A growth in the number of new APIs being created to act as quantified self data tools could lead to a new wave of personal health applications. Data streamed via quantified self APIs could also potentially create new empirical datasets to support emerging sciences. The Moves API, Pokelog API and a forthcoming Human API all point to greater interest in pulling personal data into new applications.
The term “Quantified Self” refers to the idea of collecting, storing and analyzing personal data over a period of time. Surprisingly, the emergence of location-specific data tools and social media networks that encourage regular updating on how you are feeling and what you are thinking at any time, has not yet led to a zeitgeist-level interest in creating personal datasets from this information. Instead, the focus has been on aggregating individual data into big data sets that give advertisers (and media platforms) greater insight into the path to purchase and buying patterns of particular demographic groupings.
But with more health-related APIs currently being released, the growth in the wearable technology market, and the inclusion of a variety of sensor technologies in smartphones, drawing together a personal stream of data and interest in the concept of a quantified self is gaining momentum.
Last week, ProgrammableWeb added the Moves API to our API directory. The Moves application for iPhone uses in-built sensors to track your location and physical exercise, without the need for a jogging bracelet or other wearable tech. The Moves API provides access to the data collected by the smartphone app and allows for it to be analyzed and opens up its potential for a greater range of end uses. Android smartphone users are eagerly awaiting an expected summer version release of the app.

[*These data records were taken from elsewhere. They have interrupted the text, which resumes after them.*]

@[simp] theorem State.setPart_agenda (s : State) (p : Nat) (x : Part) : (s.setPart p x).agenda = s.agenda := rfl
@[simp] theorem State.setPart_cur (s : State) (p : Nat) (x : Part) : (s.setPart p x).cur = s.cur := rfl
@[simp] theorem State.setPart_now (s : State) (p : Nat) (x : Part) : (s.setPart p x).now = s.now := rfl
@[simp] theorem State.setPart_free (s : State) (p : Nat) (x : Part) : (s.setPart p x).free = s.free := rfl
@[simp] theorem State.setPart_serial (s : State) (p : Nat) (x : Part) : (s.setPart p x).serial = s.serial := rfl
@[simp] theorem State.setPart_cycle (s : State) (p : Nat) (x : Part) : (s.setPart p x).cycle = s.cycle := rfl
@[simp] theorem State.setPart_time (s : State) (p : Nat) (x : Part) : (s.setPart p x).time = s.time := rfl
@[simp] theorem State.setPart_timeRem (s : State) (p : Nat) (x : Part) : (s.setPart p x).timeRem = s.timeRem := rfl
@[simp] theorem State.setPart_freq (s : State) (p : Nat) (x : Part) : (s.setPart p x).freq = s.freq := rfl
@[simp] theorem State.setPart_plim (s : State) (p : Nat) (x : Part) : (s.setPart p x).plim = s.plim := rfl
@[simp] theorem State.setPart_bstat (s : State) (p : Nat) (x : Part) : (s.setPart p x).bstat = s.bstat := rfl
@[simp] theorem State.setPart_bootStep (s : State) (p : Nat) (x : Part) : (s.setPart p x).bootStep = s.bootStep := rfl
@[simp] theorem State.setPart_portCxl (s : State) (p : Nat) (x : Part) : (s.setPart p x).portCxl = s.portCxl := rfl
@[simp] theorem State.setPart_mem (s : State) (p : Nat) (x : Part) : (s.setPart p x).mem = s.mem := rfl
@[simp] theorem State.setPart_poison (s : State) (p : Nat) (x : Part) : (s.setPart p x).poison = s.poison := rfl
@[simp] theorem State.setPart_dir (s : State) (p : Nat) (x : Part) : (s.setPart p x).dir = s.dir := rfl
@[simp] theorem State.setPart_av (s : State) (p : Nat) (x : Part) : (s.setPart p x).av = s.av := rfl
@[simp] theorem State.setPart_keys (s : State) (p : Nat) (x : Part) : (s.setPart p x).keys = s.keys := rfl
@[simp] theorem State.setPart_gibs (s : State) (p : Nat) (x : Part) : (s.setPart p x).gibs = s.gibs := rfl
@[simp] theorem State.setPart_lineKeys (s : State) (p : Nat) (x : Part) : (s.setPart p x).lineKeys = s.lineKeys := rfl
@[simp] theorem State.setPart_asks (s : State) (p : Nat) (x : Part) : (s.setPart p x).asks = s.asks := rfl
@[simp] theorem State.setPart_cells (s : State) (p : Nat) (x : Part) : (s.setPart p x).cells = s.cells := rfl
@[simp] theorem State.setPart_l2tlbs (s : State) (p : Nat) (x : Part) : (s.setPart p x).l2tlbs = s.l2tlbs := rfl
@[simp] theorem State.setPart_futs (s : State) (p : Nat) (x : Part) : (s.setPart p x).futs = s.futs := rfl
@[simp] theorem State.setPart_parks (s : State) (p : Nat) (x : Part) : (s.setPart p x).parks = s.parks := rfl
@[simp] theorem State.setPart_flights (s : State) (p : Nat) (x : Part) : (s.setPart p x).flights = s.flights := rfl
@[simp] theorem State.setPart_verdicts (s : State) (p : Nat) (x : Part) : (s.setPart p x).verdicts = s.verdicts := rfl
@[simp] theorem State.setPart_tasks (s : State) (p : Nat) (x : Part) : (s.setPart p x).tasks = s.tasks := rfl
@[simp] theorem State.setPart_transfers (s : State) (p : Nat) (x : Part) : (s.setPart p x).transfers = s.transfers := rfl
@[simp] theorem State.setPart_launches (s : State) (p : Nat) (x : Part) : (s.setPart p x).launches = s.launches := rfl
@[simp] theorem State.setPart_statuses (s : State) (p : Nat) (x : Part) : (s.setPart p x).statuses = s.statuses := rfl
@[simp] theorem State.setPart_copies (s : State) (p : Nat) (x : Part) : (s.setPart p x).copies = s.copies := rfl
@[simp] theorem State.setPart_landings (s : State) (p : Nat) (x : Part) : (s.setPart p x).landings = s.landings := rfl
@[simp] theorem State.setPart_partials (s : State) (p : Nat) (x : Part) : (s.setPart p x).partials = s.partials := rfl
@[simp] theorem State.setPart_hypFaults (s : State) (p : Nat) (x : Part) : (s.setPart p x).hypFaults = s.hypFaults := rfl
@[simp] theorem State.setPart_hypEvents (s : State) (p : Nat) (x : Part) : (s.setPart p x).hypEvents = s.hypEvents := rfl
@[simp] theorem State.setPart_filters (s : State) (p : Nat) (x : Part) : (s.setPart p x).filters = s.filters := rfl
@[simp] theorem State.setPart_gwDrops (s : State) (p : Nat) (x : Part) : (s.setPart p x).gwDrops = s.gwDrops := rfl
@[simp] theorem State.setPart_sets (s : State) (p : Nat) (x : Part) : (s.setPart p x).sets = s.sets := rfl
@[simp] theorem State.setPart_tokens (s : State) (p : Nat) (x : Part) : (s.setPart p x).tokens = s.tokens := rfl
@[simp] theorem State.setPart_scrubSeq (s : State) (p : Nat) (x : Part) : (s.setPart p x).scrubSeq = s.scrubSeq := rfl
@[simp] theorem State.setPart_harts (s : State) (p : Nat) (x : Part) : (s.setPart p x).harts = s.harts := rfl
@[simp] theorem State.setPart_resvs (s : State) (p : Nat) (x : Part) : (s.setPart p x).resvs = s.resvs := rfl
@[simp] theorem State.setPart_vfs (s : State) (p : Nat) (x : Part) : (s.setPart p x).vfs = s.vfs := rfl
@[simp] theorem State.setPart_pfs (s : State) (p : Nat) (x : Part) : (s.setPart p x).pfs = s.pfs := rfl
@[simp] theorem State.setPart_hostOut (s : State) (p : Nat) (x : Part) : (s.setPart p x).hostOut = s.hostOut := rfl
@[simp] theorem State.setPart_lds (s : State) (p : Nat) (x : Part) : (s.setPart p x).lds = s.lds := rfl
@[simp] theorem State.setPart_identity (s : State) (p : Nat) (x : Part) : (s.setPart p x).identity = s.identity := rfl
@[simp] theorem State.setPart_ueSent (s : State) (p : Nat) (x : Part) : (s.setPart p x).ueSent = s.ueSent := rfl
@[simp] theorem State.setPart_ueInbox (s : State) (p : Nat) (x : Part) : (s.setPart p x).ueInbox = s.ueInbox := rfl
@[simp] theorem State.setPart_ueDropped (s : State) (p : Nat) (x : Part) : (s.setPart p x).ueDropped = s.ueDropped := rfl
@[simp] theorem State.setPart_corrected (s : State) (p : Nat) (x : Part) : (s.setPart p x).corrected = s.corrected := rfl
@[simp] theorem State.setPart_uncorrected (s : State) (p : Nat) (x : Part) : (s.setPart p x).uncorrected = s.uncorrected := rfl
@[simp] theorem State.setPart_failedLanes (s : State) (p : Nat) (x : Part) : (s.setPart p x).failedLanes = s.failedLanes := rfl
@[simp] theorem State.setPart_sumSeq (s : State) (p : Nat) (x : Part) : (s.setPart p x).sumSeq = s.sumSeq := rfl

Earlier this week, ProgrammableWeb listed developer Božidar Benko’s quantified self API, the Pokelog API. While in alpha version stage, the API documentation allows developers to track a disparate range of personal data sources and create visualizations based on the data.
And next weekend, a San Francisco and international online hackathon is being hosted by Human API. This project, led by AngelPad graduate Andrei Pop, allows streaming of personal data via an API in order to enable greater insights and to encourage personal behavior change. “The idea is to create an infrastructure for all human health data, not just quantified self,” Pop told ProgrammableWeb. Interest in the event – which will also see the launch of the Human API – has been so great that organizers have moved the date by a week to accommodate the so-far 600-plus registrants wanting to participate. The Human API hackathon and API launch is now expected to be held on July 6-7, 2013.
With recent APIs aimed at better connecting patients and their doctors – for example with Ringadoc API and the UK’s National Health Service product the How Are You API – these new quantified self APIs could create a more seamless workflow and data sharing between an individual’s personal health data and their health professional. It may also create new tools for care-givers: New research from the Pew Internet and American Life Project shows that in the US, for example, 4 in 10 adults are caring for someone with a significant health issue.
But perhaps having this level of data available at an individual level will also provide greater insights into emerging new sciences, or those that have been too esoteric to design empirical studies around. For example, the field of chronobiology has only emerged since the 1960s but is now recognized as a true science. This field of study is finding that humans have an inbuilt clock and that the physical body responds differently at different times of the day. For example, cancer treatment response rates are better when chemotherapy is done at one time of the day rather than another, while the impacts of shiftwork – or even late-night coding projects! – can have a detrimental effect on an individual’s health. These new quantified self and personal health data APIs could help gain quicker insights into the green fields of the health sciences.
Above: Image by Yassine Mrabet with information from “The Body Clock Guide to Better Health” by Michael Smolensky and Lynne Lamberg; Henry Holt and Company, Publishers (2000). Image published under Creative Commons licence
With new tools like the Pokelog API, Moves API and the forthcoming Human API being launched on an almost-weekly basis at present, perhaps we can expect a whole new set of insights and analytical tools to follow.